Supplied data START

/-- The predicate is kept by every elementary change a step is made of. -/
structure StepClosed (I : State → Prop) : Prop where
  regs : ∀ (s : State) (a x y sp : Byte) (pc : Word), I s → I { s with a := a, x := x, y := y, sp := sp, pc := pc }
  status : ∀ (s : State) (q : Byte), I s → (breakOk s.p → breakOk q) → I { s with p := q }
  run : ∀ (s : State) (r : RunState), I s → I { s with run := r }
  ram : ∀ (s : State) (k : Nat) (v : Byte), k < 2048 → I s → I { s with ram := Memory.write s.ram k v }
  apu : ∀ (s : State) (n : Nat) (v : Byte), apuAddress n = true → I s → I { s with apu := Memory.write s.apu n v }
  portRead : ∀ (s : State) (a : Word) (v : Byte) (u : Ppu),
    I s → portRead s.cfg s.cart s.ppu a = .ok (v, u) → I { s with ppu := u }
  portWrite : ∀ (s : State) (a : Word) (v : Byte) (u : Ppu),
    I s → portWrite s.cfg s.ppu a v = .ok u → I { s with ppu := u }
  padRead : ∀ s : State, I s → I { s with pad := (padRead s.pad).2 }
  padWrite : ∀ (s : State) (v : Byte), I s → I { s with pad := padWrite v s.pad }
  oam : ∀ (s : State) (data : List Byte), I s → I { s with ppu := oamWriteAll data s.ppu }
  clock : ∀ (s : State) (n : Nat), I s → I (clock n s)
  frame : ∀ s t : State, I s → hostFrame s = .ok t → I t
  consume : ∀ s : State, I s → I (consumeNmi s)

variable {I : State → Prop}

theorem StepClosed.pc (C : StepClosed I) {s : State} (w : Word) (h : I s) : I { s with pc := w } :=
  C.regs s s.a s.x s.y s.sp w h

theorem StepClosed.sp (C : StepClosed I) {s : State} (v : Byte) (h : I s) : I { s with sp := v } :=
  C.regs s s.a s.x s.y v s.pc h

theorem StepClosed.memRead (C : StepClosed I) {s t : State} {a : Word} {v : Byte} (h : I s)
    (e : memRead s a = .ok (v, t)) : I t := by
  unfold Machine.memRead at e
  cases hr : regionOf a <;> simp only [hr] at e
  case port =>
    split at e
    · rename_i w u hp
      simp at e; obtain ⟨rfl, rfl⟩ := e
      exact C.portRead s a _ u h hp
    · simp at e
  case joypad => simp at e; obtain ⟨-, rfl⟩ := e; exact C.padRead s h
  case oamDma => simp at e
  all_goals simp at e; obtain ⟨-, rfl⟩ := e; exact h

theorem StepClosed.busTick (C : StepClosed I) {s t : State} {n : Nat} (h : I s) (e : busTick s n = .ok t) : I t := by
  unfold Machine.busTick at e
  split at e
  · exact C.frame _ t (C.clock s n h) e
  · simp at e; subst e; exact C.clock s n h

theorem StepClosed.readRun (C : StepClosed I) {k : Nat} {a : Word} {s t : State} {bs : List Byte} (h : I s)
    (e : readRun k a s = .ok (bs, t)) : I t := by
  induction k generalizing a s t bs with
  | zero => simp [Machine.readRun] at e; exact e.2 ▸ h
  | succ k ih =>
    simp only [Machine.readRun, bind_eq_ok] at e
    obtain ⟨⟨v, s1⟩, e1, ⟨vs, s2⟩, e2, e3⟩ := e
    simp at e3; obtain ⟨-, rfl⟩ := e3
    exact ih (C.memRead h e1) e2

theorem StepClosed.memWrite (C : StepClosed I) {s t : State} {a : Word} {v : Byte} (h : I s)
    (e : memWrite s a v = .ok t) : I t := by
  unfold Machine.memWrite at e
  cases hr : regionOf a <;> simp only [hr] at e
  case ram k => simp at e; subst e; exact C.ram s k v (regionOf_ram_lt hr) h
  case port =>
    split at e
    · rename_i u hp; simp at e; subst e; exact C.portWrite s a v u h hp
    · simp at e
  case oamDma =>
    simp only [oamDma, bind_eq_ok] at e
    obtain ⟨⟨bs, s1⟩, e1, e2⟩ := e
    have h1 := C.oam s1 bs (C.readRun h e1)
    simp only at e2
    split at e2
    · exact C.busTick h1 e2
    · simp at e2; subst e2; exact h1
  case joypad => simp at e; subst e; exact C.padWrite s v h
  case apu n => simp at e; subst e; exact C.apu s n v (regionOf_apu hr) h
  case unmapped => simp at e; subst e; exact h
  case prg n => simp at e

Supplied data END

The lines above, from the start of the records through the one containing "regs : ∀ (s", are to be printed exactly, and nothing else is to be included.

Problem solution =
/-- The predicate is kept by every elementary change a step is made of. -/
structure StepClosed (I : State → Prop) : Prop where
  regs : ∀ (s : State) (a x y sp : Byte) (pc : Word), I s → I { s with a := a, x := x, y := y, sp := sp, pc := pc }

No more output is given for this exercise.